- [Exercise goal] Output each line of the data word for word, from the first through the line that holds "callx (f : FSDA)", and leave off whatever follows.

··· Data for this exercise ···

/-- One constructor for every row of the opcode table. The 244 words carry their fields; the 90 rows without a word are
steps of the hardware or of an outside party, and what a step acts on is its occurrence, an `Event`. -/
inductive Instr where
  /-- NOP (R88) -/
  | nop (f : FS)
  /-- MODE (R89) -/
  | mode (f : FSI)
  /-- MODEX (R89) -/
  | modex (f : FSA)
  /-- BRA (R91) -/
  | bra (f : FSO)
  /-- BRX (R91) -/
  | brx (f : FSA)
  /-- CALL (R94) -/
  | call (f : FSDI)
  /-- CALLX (R94) -/
  | callx (f : FSDA)
  /-- RET (R95) -/
  | ret (f : FS)
  /-- LDC (R96) -/
  | ldc (f : FUSDI)
  /-- TRAP (R97) -/
  | trap (f : FSI)
  /-- EXIT (R123) -/
  | exit (f : FS)
  /-- YIELD (R127) -/
  | yield (f : FS)
  /-- SLEEP (R126) -/
  | sleep (f : FSI)
  /-- REGANG (R124) -/
  | regang (f : FSM)
  /-- SYNCC (R125) -/
  | syncc (f : FS)
  /-- ROLESW (R142) -/
  | rolesw (f : FSA)
  /-- LAUNCH (R139) -/
  | launch (f : FSDA)
  /-- LAUNCH_RELEASE (R141) -/
  | launchRelease (f : FS)
  /-- SREG (R133) -/
  | sreg (f : FUSDI)
  /-- SWREG (R134) -/
  | swreg (f : FSDI)
  /-- ADD (R99) -/
  | add (f : FUSDAB)
  /-- ADDI (R99) -/
  | addi (f : FUSDAI)
  /-- SUB (R99) -/
  | sub (f : FUSDAB)
  /-- ADDC (R103) -/
  | addc (f : FUSDAB)
  /-- SUBC (R103) -/
  | subc (f : FUSDAB)
  /-- MUL (R99) -/
  | mul (f : FUSDAB)
  /-- MULHI (R99) -/
  | mulhi (f : FUSDAB)
  /-- MAD (R99) -/
  | mad (f : FUSDAB)
  /-- MIN (R99) -/
  | min (f : FUSDAB)
  /-- MAX (R99) -/
  | max (f : FUSDAB)
  /-- ABS (R99) -/
  | abs (f : FUSDA)
  /-- NEG (R99) -/
  | neg (f : FUSDA)
  /-- AND (R100) -/
  | and (f : FUSDAB)
  /-- OR (R100) -/
  | or (f : FUSDAB)
  /-- XOR (R100) -/
  | xor (f : FUSDAB)
  /-- NOT (R100) -/
  | not (f : FUSDA)
  /-- ANDI (R100) -/
  | andi (f : FUSDAI)
  /-- ORI (R100) -/
  | ori (f : FUSDAI)
  /-- SHL (R99) -/
  | shl (f : FUSDAB)
  /-- SHR (R99) -/
  | shr (f : FUSDAB)
  /-- SAR (R99) -/
  | sar (f : FUSDAB)
  /-- SHLI (R99) -/
  | shli (f : FUSDAI)
  /-- SHRI (R99) -/
  | shri (f : FUSDAI)
  /-- SARI (R99) -/
  | sari (f : FUSDAI)
  /-- ROT (R99) -/
  | rot (f : FUSDAB)
  /-- BFX (R102) -/
  | bfx (f : FUSDAB)
  /-- BFI (R102) -/
  | bfi (f : FUSDAB)
  /-- CLZ (R99) -/
  | clz (f : FUSDA)
  /-- POPC (R99) -/
  | popc (f : FUSDA)
  /-- MOV (R100) -/
  | mov (f : FUSDA)
  /-- MOVI (R100) -/
  | movi (f : FUSDI)
  /-- LEA (R101) -/
  | lea (f : FUSDAB)
  /-- CMP_EQ (R104) -/
  | cmpEq (f : FUSDAB)
  /-- CMP_NE (R104) -/
  | cmpNe (f : FUSDAB)
  /-- CMP_LT (R104) -/
  | cmpLt (f : FUSDAB)
  /-- CMP_LE (R104) -/
  | cmpLe (f : FUSDAB)
  /-- CMP_GT (R104) -/
  | cmpGt (f : FUSDAB)
  /-- CMP_GE (R104) -/
  | cmpGe (f : FUSDAB)
  /-- CMPI_EQ (R104) -/
  | cmpiEq (f : FUSDAI)
  /-- CMPI_NE (R104) -/
  | cmpiNe (f : FUSDAI)
  /-- CMPI_LT (R104) -/
  | cmpiLt (f : FUSDAI)
  /-- CMPI_LE (R104) -/
  | cmpiLe (f : FUSDAI)
  /-- CMPI_GT (R104) -/
  | cmpiGt (f : FUSDAI)
  /-- CMPI_GE (R104) -/
  | cmpiGe (f : FUSDAI)
  /-- SEL_P1 (R105) -/
  | selP1 (f : FUSDAB)
  /-- SEL_P2 (R105) -/
  | selP2 (f : FUSDAB)
  /-- SEL_P3 (R105) -/
  | selP3 (f : FUSDAB)
  /-- SEL_P4 (R105) -/
  | selP4 (f : FUSDAB)
  /-- SEL_P5 (R105) -/
  | selP5 (f : FUSDAB)
  /-- SEL_P6 (R105) -/
  | selP6 (f : FUSDAB)
  /-- SEL_P7 (R105) -/
  | selP7 (f : FUSDAB)
  /-- PAND (R106) -/
  | pand (f : FSDAB)
  /-- POR (R106) -/
  | por (f : FSDAB)
  /-- PXOR (R106) -/
  | pxor (f : FSDAB)
  /-- PNOT (R106) -/
  | pnot (f : FSDA)
  /-- PSET (R106) -/
  | pset (f : FSDA)
  /-- PGET (R106) -/
  | pget (f : FSD)
  /-- SHFL_IDX (R130) -/
  | shflIdx (f : FSDAB)
  /-- SHFL_UP (R130) -/
  | shflUp (f : FSDAB)
  /-- SHFL_DOWN (R130) -/
  | shflDown (f : FSDAB)
  /-- SHFL_XOR (R130) -/
  | shflXor (f : FSDAB)
  /-- BCAST (R131) -/
  | bcast (f : FSDAB)
  /-- VOTE_ANY (R132) -/
  | voteAny (f : FSDA)
  /-- VOTE_ALL (R132) -/
  | voteAll (f : FSDA)
  /-- VOTE_BALLOT (R132) -/
  | voteBallot (f : FSDA)
  /-- VOTE_ADD (R132) -/
  | voteAdd (f : FSDA)
  /-- VOTE_FADD (R77) -/
  | voteFadd (f : FSDA)
  /-- FADD (R108) -/
  | fadd (f : FUSDAB)
  /-- FSUB (R108) -/
  | fsub (f : FUSDAB)
  /-- FMUL (R108) -/
  | fmul (f : FUSDAB)
  /-- FMA (R108) -/
  | fma (f : FUSDAB)
  /-- FMIN (R108) -/
  | fmin (f : FUSDAB)
  /-- FMAX (R108) -/
  | fmax (f : FUSDAB)
  /-- FABS (R108) -/
  | fabs (f : FUSDA)
  /-- FNEG (R108) -/
  | fneg (f : FUSDA)
  /-- FCMP_EQ (R110) -/
  | fcmpEq (f : FUSDAB)
  /-- FCMP_NE (R110) -/
  | fcmpNe (f : FUSDAB)
  /-- FCMP_LT (R110) -/
  | fcmpLt (f : FUSDAB)
  /-- FCMP_LE (R110) -/
  | fcmpLe (f : FUSDAB)
  /-- FCMP_GT (R110) -/
  | fcmpGt (f : FUSDAB)
  /-- FCMP_GE (R110) -/
  | fcmpGe (f : FUSDAB)
  /-- FCMP_UN (R110) -/
  | fcmpUn (f : FUSDAB)
  /-- FCLASS (R111) -/
  | fclass (f : FUSDA)
  /-- FRCP (R109) -/
  | frcp (f : FUSDA)
  /-- FRSQ (R109) -/
  | frsq (f : FUSDA)
  /-- FSQRT (R109) -/
  | fsqrt (f : FUSDA)
  /-- FEXP2 (R109) -/
  | fexp2 (f : FUSDA)
  /-- FLOG2 (R109) -/
  | flog2 (f : FUSDA)
  /-- FTANH (R109) -/
  | ftanh (f : FUSDA)
  /-- FRND (R108) -/
  | frnd (f : FUSDA)
  /-- FDOT2 (R112) -/
  | fdot2 (f : FUSDAB)
  /-- FCVT_F32 (R113) -/
  | fcvtF32 (f : FUSDA)
  /-- FCVT_F16X2 (R113) -/
  | fcvtF16x2 (f : FUSDA)
  /-- FCVT_BF16X2 (R113) -/
  | fcvtBf16x2 (f : FUSDA)
  /-- FCVT_E4M3X4 (R113) -/
  | fcvtE4m3x4 (f : FUSDA)
  /-- FCVT_E5M2X4 (R113) -/
  | fcvtE5m2x4 (f : FUSDA)
  /-- ICVT_SF (R115) -/
  | icvtSf (f : FUSDA)
  /-- ICVT_UF (R115) -/
  | icvtUf (f : FUSDA)
  /-- ICVT_FS (R115) -/
  | icvtFs (f : FUSDA)
  /-- ICVT_FU (R115) -/
  | icvtFu (f : FUSDA)
  /-- FSCAL (R108) -/
  | fscal (f : FUSDAB)
  /-- LD_U8 (R182) -/
  | ldU8 (f : FUSDAI)
  /-- LD_S8 (R182) -/
  | ldS8 (f : FUSDAI)
  /-- LD_U16 (R182) -/
  | ldU16 (f : FUSDAI)
  /-- LD_S16 (R182) -/
  | ldS16 (f : FUSDAI)
  /-- LD_B32 (R182) -/
  | ldB32 (f : FUSDAI)
  /-- LD_B64 (R182) -/
  | ldB64 (f : FUSDAI)
  /-- LD_B128 (R182) -/
  | ldB128 (f : FUSDAI)
  /-- ST_B8 (R182) -/
  | stB8 (f : FSDAI)
  /-- ST_B16 (R182) -/
  | stB16 (f : FSDAI)
  /-- ST_B32 (R182) -/
  | stB32 (f : FSDAI)
  /-- ST_B64 (R182) -/
  | stB64 (f : FSDAI)
  /-- ST_B128 (R182) -/
  | stB128 (f : FSDAI)
  /-- LDT_U8 (R183) -/
  | ldtU8 (f : FUSDAB)
  /-- LDT_S8 (R183) -/
  | ldtS8 (f : FUSDAB)
  /-- LDT_U16 (R183) -/
  | ldtU16 (f : FUSDAB)
  /-- LDT_S16 (R183) -/
  | ldtS16 (f : FUSDAB)
  /-- LDT_B32 (R183) -/
  | ldtB32 (f : FUSDAB)
  /-- LDT_B64 (R183) -/
  | ldtB64 (f : FUSDAB)
  /-- LDT_B128 (R183) -/
  | ldtB128 (f : FUSDAB)
  /-- STT_B8 (R183) -/
  | sttB8 (f : FSDAB)
  /-- STT_B16 (R183) -/
  | sttB16 (f : FSDAB)
  /-- STT_B32 (R183) -/
  | sttB32 (f : FSDAB)
  /-- STT_B64 (R183) -/
  | sttB64 (f : FSDAB)
  /-- STT_B128 (R183) -/
  | sttB128 (f : FSDAB)
  /-- TALLOC_TM (R184) -/
  | tallocTm (f : FSDAB)
  /-- TALLOC_TMZ (R184) -/
  | tallocTmz (f : FSDAB)
  /-- TALLOC_OS (R184) -/
  | tallocOs (f : FSDAB)
  /-- TALLOC_OSZ (R184) -/
  | tallocOsz (f : FSDAB)
  /-- TFREE (R185) -/
  | tfree (f : FSA)
  /-- TQUERY (R186) -/
  | tquery (f : FSDA)
  /-- ATOM_ADD (R187) -/
  | atomAdd (f : FSDAC)
  /-- ATOM_MIN (R187) -/
  | atomMin (f : FSDAC)
  /-- ATOM_MAX (R187) -/
  | atomMax (f : FSDAC)
  /-- ATOM_AND (R187) -/
  | atomAnd (f : FSDAC)
  /-- ATOM_OR (R187) -/
  | atomOr (f : FSDAC)
  /-- ATOM_XOR (R187) -/
  | atomXor (f : FSDAC)
  /-- ATOM_EXCH (R187) -/
  | atomExch (f : FSDAC)
  /-- ATOMCAS (R187) -/
  | atomcas (f : FSDAC)
  /-- TATOM_ADD (R189) -/
  | tatomAdd (f : FSDAB)
  /-- TATOM_MIN (R189) -/
  | tatomMin (f : FSDAB)
  /-- TATOM_MAX (R189) -/
  | tatomMax (f : FSDAB)
  /-- TATOM_AND (R189) -/
  | tatomAnd (f : FSDAB)
  /-- TATOM_OR (R189) -/
  | tatomOr (f : FSDAB)
  /-- TATOM_XOR (R189) -/
  | tatomXor (f : FSDAB)
  /-- TATOM_EXCH (R189) -/
  | tatomExch (f : FSDAB)
  /-- TATOM_CAS (R189) -/
  | tatomCas (f : FSDAB)
  /-- RED_ADD (R190) -/
  | redAdd (f : FSDAC)
  /-- RED_MIN (R190) -/
  | redMin (f : FSDAC)
  /-- RED_MAX (R190) -/
  | redMax (f : FSDAC)
  /-- RED_AND (R190) -/
  | redAnd (f : FSDAC)
  /-- RED_OR (R190) -/
  | redOr (f : FSDAC)
  /-- RED_XOR (R190) -/
  | redXor (f : FSDAC)
  /-- REDF_ADD (R192) -/
  | redfAdd (f : FSDAC)
  /-- REDF_MIN (R192) -/
  | redfMin (f : FSDAC)
  /-- REDF_MAX (R192) -/
  | redfMax (f : FSDAC)
  /-- REDS (R192) -/
  | reds (f : FSDAC)
  /-- WAITA_EQ (R199) -/
  | waitaEq (f : FSDAC)
  /-- WAITA_NE (R199) -/
  | waitaNe (f : FSDAC)
  /-- WAITA_GE (R199) -/
  | waitaGe (f : FSDAC)
  /-- WAITA_LT (R199) -/
  | waitaLt (f : FSDAC)
  /-- FENCE (R202) -/
  | fence (f : FSCOE)
  /-- PREF (R205) -/
  | pref (f : FSDAI)
  /-- CCTL_INV (R206) -/
  | cctlInv (f : FSAB)
  /-- CCTL_CLEAN (R206) -/
  | cctlClean (f : FSAB)
  /-- CCTL_FLUSH (R206) -/
  | cctlFlush (f : FSAB)
  /-- TKWAIT (R234) -/
  | tkwait (f : FSD)
  /-- TKWAIT_MASK (R234) -/
  | tkwaitMask (f : FSA)
  /-- TKANY (R234) -/
  | tkany (f : FSDA)
  /-- TKTEST (R234) -/
  | tktest (f : FSDA)
  /-- TKFREE (R235) -/
  | tkfree (f : FSD)
  /-- TKFREE_MASK (R235) -/
  | tkfreeMask (f : FSA)
  /-- TKEXP_BAR (R237) -/
  | tkexpBar (f : FSDA)
  /-- TKEXP_TASK (R238) -/
  | tkexpTask (f : FSDA)
  /-- BINIT (R247) -/
  | binit (f : FSA)
  /-- BBIND (R248) -/
  | bbind (f : FSAB)
  /-- BARR (R249) -/
  | barr (f : FSA)
  /-- BARRD (R250) -/
  | barrd (f : FSA)
  /-- BEXP (R249) -/
  | bexp (f : FSA)
  /-- BWAIT (R251) -/
  | bwait (f : FSA)
  /-- BTEST (R252) -/
  | btest (f : FSDA)
  /-- BCONT (R253) -/
  | bcont (f : FSDAB)
  /-- TASKD (R256) -/
  | taskd (f : FSAB)
  /-- CPY (R265) -/
  | cpy (f : FSDA)
  /-- CPYT (R268) -/
  | cpyt (f : FSDA)
  /-- CPYG (R269) -/
  | cpyg (f : FSDA)
  /-- CPYW (R270) -/
  | cpyw (f : FSDA)
  /-- CPYS (R266) -/
  | cpys (f : FSDA)
  /-- CPYX (R267) -/
  | cpyx (f : FSDA)
  /-- SEAL (R280) -/
  | seal (f : FSD)
  /-- WAITB (R281) -/
  | waitb (f : FSA)
  /-- MMA (R301) -/
  | mma (f : FSDA)
  /-- MMAO (R300) -/
  | mmao (f : FSDA)
  /-- MZERO (R309) -/
  | mzero (f : FSDA)
  /-- MSCAL (R309) -/
  | mscal (f : FSDA)
  /-- MCVT (R309) -/
  | mcvt (f : FSDA)
  /-- MLOAD (R309) -/
  | mload (f : FSDA)
  /-- MSEQ (R310) -/
  | mseq (f : FSDA)
  /-- MSEQQ (R316) -/
  | mseqq (f : FSDA)
  /-- MACQ (R290) -/
  | macq (f : FSD)
  /-- MREL (R290) -/
  | mrel (f : FS)
  /-- COLL (R415) -/
  | coll (f : FSDA)
  /-- COLLQ (R430) -/
  | collq (f : FSDA)
  /-- TRACE (R429) -/
  | trace (f : FSA)
  /-- ERET (R321) -/
  | eret (f : FSDA)
  /-- MAPPG (R331) -/
  | mappg (f : FSDA)
  /-- UNMAPPG (R333) -/
  | unmappg (f : FSDA)
  /-- TLBINV (R334) -/
  | tlbinv (f : FSA)
  /-- SRD (R335) -/
  | srd (f : FSDA)
  /-- SWR (R335) -/
  | swr (f : FSDA)
  /-- SYSCALL (R323) -/
  | syscall (f : FSI)
  /-- FLTINFO (R324) -/
  | fltinfo (f : FSDA)
  /-- FSTAT (R379) -/
  | fstat (f : FSD)
  /-- FCLR (R379) -/
  | fclr (f : FS)
  /-- TICKQ (R380) -/
  | tickq (f : FSDA)
  /-- MSGS (R381) -/
  | msgs (f : FSDA)
  /-- MSGR (R382) -/
  | msgr (f : FSD)
  /-- CTENR (R400) -/
  | ctenr (f : FSA)
  /-- CTLEAF (R401) -/
  | ctleaf (f : FSDA)
  /-- CTREAD (R402) -/
  | ctread (f : FSDA)
  /-- CTCMP (R402) -/
  | ctcmp (f : FSDA)
  /-- CTSET (R403) -/
  | ctset (f : FSDA)
  /-- CTMOVE (R404) -/
  | ctmove (f : FSDA)
  /-- CTDROP (R405) -/
  | ctdrop (f : FSDA)
  /-- TILE_CLEAR_DONE (R160) -/
  | tileClearDone
  /-- WAITA_MONITOR_WAKE (R200) -/
  | waitaMonitorWake
  /-- WAITA_POLL (R199) -/
  | waitaPoll
  /-- TOKEN_WAIT_WAKE (R234) -/
  | tokenWaitWake
  /-- DEFERRED_ARRIVAL (R250) -/
  | deferredArrival
  /-- BARRIER_WAIT_WAKE (R251) -/
  | barrierWaitWake
  /-- BARRIER_UPDATE (R243) -/
  | barrierUpdate
  /-- TASK_DEPCOUNT_DECREMENT (R146) -/
  | taskDepcountDecrement
  /-- COPY_START (R261) -/
  | copyStart
  /-- COPY_COMPLETE (R271) -/
  | copyComplete
  /-- BATCH_WAIT_WAKE (R281) -/
  | batchWaitWake
  /-- MATRIX_OP_START (R292) -/
  | matrixOpStart
  /-- MATRIX_OP_COMPLETE (R301) -/
  | matrixOpComplete
  /-- FURLONG_STEP (R313) -/
  | furlongStep
  /-- COLL_START (R415) -/
  | collStart
  /-- COLL_STEP (R417) -/
  | collStep
  /-- COLL_CHUNK_RECEIVE (R427) -/
  | collChunkReceive
  /-- COLL_COMPLETE (R422) -/
  | collComplete
  /-- COLL_TIMEOUT (R422) -/
  | collTimeout
  /-- TREE_OP_COMPLETE (R403) -/
  | treeOpComplete
  /-- CT_DELTA_FLUSH (R394) -/
  | ctDeltaFlush
  /-- CT_ROLLUP (R394) -/
  | ctRollup
  /-- CREW_RETIRE (R123) -/
  | crewRetire
  /-- SLEEP_EXPIRY (R126) -/
  | sleepExpiry
  /-- REGANG_COMPLETE (R124) -/
  | regangComplete
  /-- SYNCC_COMPLETE (R125) -/
  | synccComplete
  /-- CREW_DEADLOCK (R122) -/
  | crewDeadlock
  /-- ROLESW_GRANT (R143) -/
  | roleswGrant
  /-- GANG_AGED (R156) -/
  | gangAged
  /-- BIND_ROUND (R148) -/
  | bindRound
  /-- CORE_SLOTIN (R151) -/
  | coreSlotin
  /-- DISPATCH_BLOCK (R154) -/
  | dispatchBlock
  /-- LAUNCH_NODE_RETIRE (R155) -/
  | launchNodeRetire
  /-- ZERO_BLOCK_NODE (R155) -/
  | zeroBlockNode
  /-- LINK_CALL (R140) -/
  | linkCall
  /-- REDUCTION_CONTRIBUTION (R193) -/
  | reductionContribution
  /-- REDUCTION_RETRY (R195) -/
  | reductionRetry
  /-- REORDER_TIMEOUT (R196) -/
  | reorderTimeout
  /-- XDIE_REQUEST (R358) -/
  | xdieRequest
  /-- XDIE_RETRY (R358) -/
  | xdieRetry
  /-- RESERVATION_RELEASE (R358) -/
  | reservationRelease
  /-- XDIE_TIMEOUT (R361) -/
  | xdieTimeout
  /-- PEER_TIMEOUT (R361) -/
  | peerTimeout
  /-- BRIDGE_PACKET (R356) -/
  | bridgePacket
  /-- BRIDGE_REPLAY (R356) -/
  | bridgeReplay
  /-- BRIDGE_RETRAIN (R357) -/
  | bridgeRetrain
  /-- BRIDGE_DOWN (R357) -/
  | bridgeDown
  /-- PORT_FAILURE (R365) -/
  | portFailure
  /-- PEER_REQUEST (R371) -/
  | peerRequest
  /-- TAG_EXPIRY (R365) -/
  | tagExpiry
  /-- GRANT (R369) -/
  | grant
  /-- RECALL (R369) -/
  | recall
  /-- ACKNOWLEDGEMENT (R369) -/
  | acknowledgement
  /-- FAULT_TICKET (R376) -/
  | faultTicket
  /-- REPLAY_NOTICE (R376) -/
  | replayNotice
  /-- REDUCTION_MESSAGE (R378) -/
  | reductionMessage
  /-- SOFTWARE_MESSAGE (R369) -/
  | softwareMessage
  /-- EXPORT_MISS (R369) -/
  | exportMiss
  /-- COLLECTIVE_READY (R416) -/
  | collectiveReady
  /-- BAD_MESSAGE (R369) -/
  | badMessage
  /-- MESSAGE_RESEND (R370) -/
  | messageResend
  /-- MISS_LOG_RETRY (R374) -/
  | missLogRetry
  /-- EXPORT_INVALIDATE (R372) -/
  | exportInvalidate
  /-- EXPORT_SERVICED (R372) -/
  | exportServiced
  /-- HOST_REQUEST (R446) -/
  | hostRequest
  /-- DRAIN_REQUEST (R338) -/
  | drainRequest
  /-- DRAIN_END (R339) -/
  | drainEnd
  /-- DRAIN_LIMIT (R339) -/
  | drainLimit
  /-- FORCED_SAVE_WRITE (R340) -/
  | forcedSaveWrite
  /-- CONTEXT_RESTORE (R343) -/
  | contextRestore
  /-- SCRUB_READ (R346) -/
  | scrubRead
  /-- SCRUB_WRITEBACK (R346) -/
  | scrubWriteback
  /-- POWER_GRANT (R448) -/
  | powerGrant
  /-- PTP_MESSAGE (R451) -/
  | ptpMessage
  /-- PPS_INPUT (R451) -/
  | ppsInput
  /-- TRC_RIDX (R453) -/
  | trcRidx
  /-- LOAD_GENERATED_KEY (R445) -/
  | loadGeneratedKey
  /-- LOAD_WRAPPED_KEY (R445) -/
  | loadWrappedKey
  /-- UNLOAD (R445) -/
  | unload
  /-- ATTESTATION_REQUEST (R444) -/
  | attestationRequest
  /-- BOOT (R442) -/
  | boot
  /-- DEBUG_HALT (R441) -/
  | debugHalt
  /-- REGISTER_WRITE (R5) -/
  | registerWrite
  /-- ILLEGAL_INSTRUCTION_WORD (R60) -/
  | illegalInstructionWord
  /-- FETCH_FAULT (R329) -/
  | fetchFault
  /-- REQUEST_RESPONSE (R355) -/
  | requestResponse
  /-- BRIDGE_RETRAINED (R357) -/
  | bridgeRetrained
  /-- DEBUG_RESUME (R441) -/
  | debugResume
  /-- POWER_LOSS (R444) -/
  | powerLoss
  /-- WEAR_ESTIMATE (R449) -/
  | wearEstimate
  deriving DecidableEq, Repr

···

- [Solution to the exercise]
/-- One constructor for every row of the opcode table. The 244 words carry their fields; the 90 rows without a word are
steps of the hardware or of an outside party, and what a step acts on is its occurrence, an `Event`. -/
inductive Instr where
  /-- NOP (R88) -/
  | nop (f : FS)
  /-- MODE (R89) -/
  | mode (f : FSI)
  /-- MODEX (R89) -/
  | modex (f : FSA)
  /-- BRA (R91) -/
  | bra (f : FSO)
  /-- BRX (R91) -/
  | brx (f : FSA)
  /-- CALL (R94) -/
  | call (f : FSDI)
  /-- CALLX (R94) -/
  | callx (f : FSDA)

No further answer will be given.